Task directions:
Everything from the first line below through the line with "none => false" is to be transcribed exactly, and nothing past it.

Data extracts:
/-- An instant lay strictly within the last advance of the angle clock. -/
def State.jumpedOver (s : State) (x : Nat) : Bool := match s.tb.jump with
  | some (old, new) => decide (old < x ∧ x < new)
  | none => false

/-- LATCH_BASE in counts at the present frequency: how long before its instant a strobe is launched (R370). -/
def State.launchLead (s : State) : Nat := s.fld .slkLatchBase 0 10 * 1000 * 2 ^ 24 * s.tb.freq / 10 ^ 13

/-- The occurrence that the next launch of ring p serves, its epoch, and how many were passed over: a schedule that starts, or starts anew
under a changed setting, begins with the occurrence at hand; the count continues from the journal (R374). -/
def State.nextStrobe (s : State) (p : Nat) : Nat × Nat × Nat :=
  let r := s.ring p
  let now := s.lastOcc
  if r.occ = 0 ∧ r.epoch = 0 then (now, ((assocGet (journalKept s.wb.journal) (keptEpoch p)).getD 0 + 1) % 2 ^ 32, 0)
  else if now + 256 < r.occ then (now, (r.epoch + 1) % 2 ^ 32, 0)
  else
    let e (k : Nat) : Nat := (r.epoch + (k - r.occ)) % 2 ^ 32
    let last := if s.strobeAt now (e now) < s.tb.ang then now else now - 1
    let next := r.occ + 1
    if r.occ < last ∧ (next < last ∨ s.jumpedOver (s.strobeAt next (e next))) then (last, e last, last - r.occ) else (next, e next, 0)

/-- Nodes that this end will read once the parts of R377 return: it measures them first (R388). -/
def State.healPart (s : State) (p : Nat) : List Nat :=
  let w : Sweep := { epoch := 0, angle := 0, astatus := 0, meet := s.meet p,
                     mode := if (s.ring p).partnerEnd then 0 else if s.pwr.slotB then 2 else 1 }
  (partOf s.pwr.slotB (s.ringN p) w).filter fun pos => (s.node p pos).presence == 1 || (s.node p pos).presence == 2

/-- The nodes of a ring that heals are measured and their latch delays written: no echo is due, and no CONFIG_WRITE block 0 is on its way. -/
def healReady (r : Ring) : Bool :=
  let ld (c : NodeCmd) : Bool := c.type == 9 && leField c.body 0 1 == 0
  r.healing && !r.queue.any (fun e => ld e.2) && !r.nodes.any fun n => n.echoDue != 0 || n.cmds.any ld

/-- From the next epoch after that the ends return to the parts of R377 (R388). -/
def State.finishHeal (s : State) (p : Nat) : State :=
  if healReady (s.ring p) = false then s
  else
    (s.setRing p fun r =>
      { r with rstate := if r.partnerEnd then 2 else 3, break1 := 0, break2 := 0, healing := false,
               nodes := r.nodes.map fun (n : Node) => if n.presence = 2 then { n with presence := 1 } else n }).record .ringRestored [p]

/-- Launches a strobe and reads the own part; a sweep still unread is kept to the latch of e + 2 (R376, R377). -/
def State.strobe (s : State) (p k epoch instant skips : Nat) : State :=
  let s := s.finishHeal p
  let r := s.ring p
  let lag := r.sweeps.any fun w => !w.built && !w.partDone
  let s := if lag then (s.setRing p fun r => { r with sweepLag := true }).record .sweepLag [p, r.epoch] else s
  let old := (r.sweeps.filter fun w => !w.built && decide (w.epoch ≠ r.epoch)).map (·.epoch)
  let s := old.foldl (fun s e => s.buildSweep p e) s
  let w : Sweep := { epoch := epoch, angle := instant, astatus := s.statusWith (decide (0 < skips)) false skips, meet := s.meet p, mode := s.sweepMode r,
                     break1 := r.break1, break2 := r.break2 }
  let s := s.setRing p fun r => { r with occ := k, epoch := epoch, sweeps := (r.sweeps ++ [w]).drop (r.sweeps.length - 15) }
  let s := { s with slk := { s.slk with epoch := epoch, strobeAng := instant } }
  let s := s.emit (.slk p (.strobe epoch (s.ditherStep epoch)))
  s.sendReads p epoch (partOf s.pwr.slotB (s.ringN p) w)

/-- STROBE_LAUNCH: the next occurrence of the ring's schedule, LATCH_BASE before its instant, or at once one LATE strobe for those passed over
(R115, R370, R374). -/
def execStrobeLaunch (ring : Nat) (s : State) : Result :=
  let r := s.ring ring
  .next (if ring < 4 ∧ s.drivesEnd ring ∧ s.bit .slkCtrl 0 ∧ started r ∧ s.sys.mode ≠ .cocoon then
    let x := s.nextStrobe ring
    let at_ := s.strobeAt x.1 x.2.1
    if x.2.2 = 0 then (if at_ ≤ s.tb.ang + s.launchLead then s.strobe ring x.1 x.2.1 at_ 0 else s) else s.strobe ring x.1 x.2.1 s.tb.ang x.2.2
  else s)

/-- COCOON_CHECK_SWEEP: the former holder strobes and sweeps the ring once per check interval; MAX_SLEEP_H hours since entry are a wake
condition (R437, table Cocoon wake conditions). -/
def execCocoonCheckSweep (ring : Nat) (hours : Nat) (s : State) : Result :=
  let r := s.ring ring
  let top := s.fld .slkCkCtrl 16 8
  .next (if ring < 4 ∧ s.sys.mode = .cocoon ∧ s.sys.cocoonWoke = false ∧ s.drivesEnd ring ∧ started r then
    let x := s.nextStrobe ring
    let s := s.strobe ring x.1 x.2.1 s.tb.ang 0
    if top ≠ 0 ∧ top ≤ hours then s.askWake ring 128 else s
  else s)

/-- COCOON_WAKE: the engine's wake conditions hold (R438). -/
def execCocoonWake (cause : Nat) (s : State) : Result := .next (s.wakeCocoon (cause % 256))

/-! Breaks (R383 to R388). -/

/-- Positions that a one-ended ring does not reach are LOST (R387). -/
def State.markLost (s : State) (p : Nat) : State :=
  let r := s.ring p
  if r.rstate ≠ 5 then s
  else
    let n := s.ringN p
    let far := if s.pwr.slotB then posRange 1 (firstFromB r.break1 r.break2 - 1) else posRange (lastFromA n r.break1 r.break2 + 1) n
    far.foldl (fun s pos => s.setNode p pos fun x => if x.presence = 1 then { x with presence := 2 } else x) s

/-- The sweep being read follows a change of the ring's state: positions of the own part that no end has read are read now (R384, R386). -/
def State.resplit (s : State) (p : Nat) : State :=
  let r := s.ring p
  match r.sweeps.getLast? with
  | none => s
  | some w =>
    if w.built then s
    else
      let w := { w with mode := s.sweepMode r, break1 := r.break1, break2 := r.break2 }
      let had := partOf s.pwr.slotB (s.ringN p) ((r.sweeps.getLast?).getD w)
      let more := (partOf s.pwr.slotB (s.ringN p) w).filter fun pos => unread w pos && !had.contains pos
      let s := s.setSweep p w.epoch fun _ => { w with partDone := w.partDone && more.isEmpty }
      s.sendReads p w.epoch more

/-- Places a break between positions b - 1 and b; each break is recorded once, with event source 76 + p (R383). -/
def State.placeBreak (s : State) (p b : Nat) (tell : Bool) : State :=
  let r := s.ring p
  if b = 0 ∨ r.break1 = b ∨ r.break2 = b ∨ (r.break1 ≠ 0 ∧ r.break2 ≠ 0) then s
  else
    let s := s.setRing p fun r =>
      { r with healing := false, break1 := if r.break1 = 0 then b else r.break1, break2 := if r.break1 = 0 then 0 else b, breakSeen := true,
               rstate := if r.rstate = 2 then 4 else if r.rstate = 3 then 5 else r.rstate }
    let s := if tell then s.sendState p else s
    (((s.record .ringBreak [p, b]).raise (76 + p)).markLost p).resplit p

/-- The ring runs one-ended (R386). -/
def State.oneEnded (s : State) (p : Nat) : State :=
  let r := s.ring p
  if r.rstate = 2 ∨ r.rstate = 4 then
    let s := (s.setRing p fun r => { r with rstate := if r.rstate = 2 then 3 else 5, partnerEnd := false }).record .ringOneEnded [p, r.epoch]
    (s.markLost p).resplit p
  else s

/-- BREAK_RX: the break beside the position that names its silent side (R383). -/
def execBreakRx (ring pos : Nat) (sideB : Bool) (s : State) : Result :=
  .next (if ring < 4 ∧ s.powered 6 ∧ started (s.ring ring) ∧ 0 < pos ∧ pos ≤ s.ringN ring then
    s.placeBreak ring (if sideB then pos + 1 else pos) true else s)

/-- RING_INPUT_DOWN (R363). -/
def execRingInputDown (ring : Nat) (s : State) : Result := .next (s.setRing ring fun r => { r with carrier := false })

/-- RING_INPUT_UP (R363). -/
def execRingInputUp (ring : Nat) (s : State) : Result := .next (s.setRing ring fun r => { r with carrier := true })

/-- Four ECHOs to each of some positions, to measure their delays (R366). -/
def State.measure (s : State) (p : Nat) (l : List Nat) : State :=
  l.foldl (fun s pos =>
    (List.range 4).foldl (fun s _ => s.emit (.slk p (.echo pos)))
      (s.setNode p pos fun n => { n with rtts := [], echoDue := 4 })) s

Expected answer:
/-- An instant lay strictly within the last advance of the angle clock. -/
def State.jumpedOver (s : State) (x : Nat) : Bool := match s.tb.jump with
  | some (old, new) => decide (old < x ∧ x < new)
  | none => false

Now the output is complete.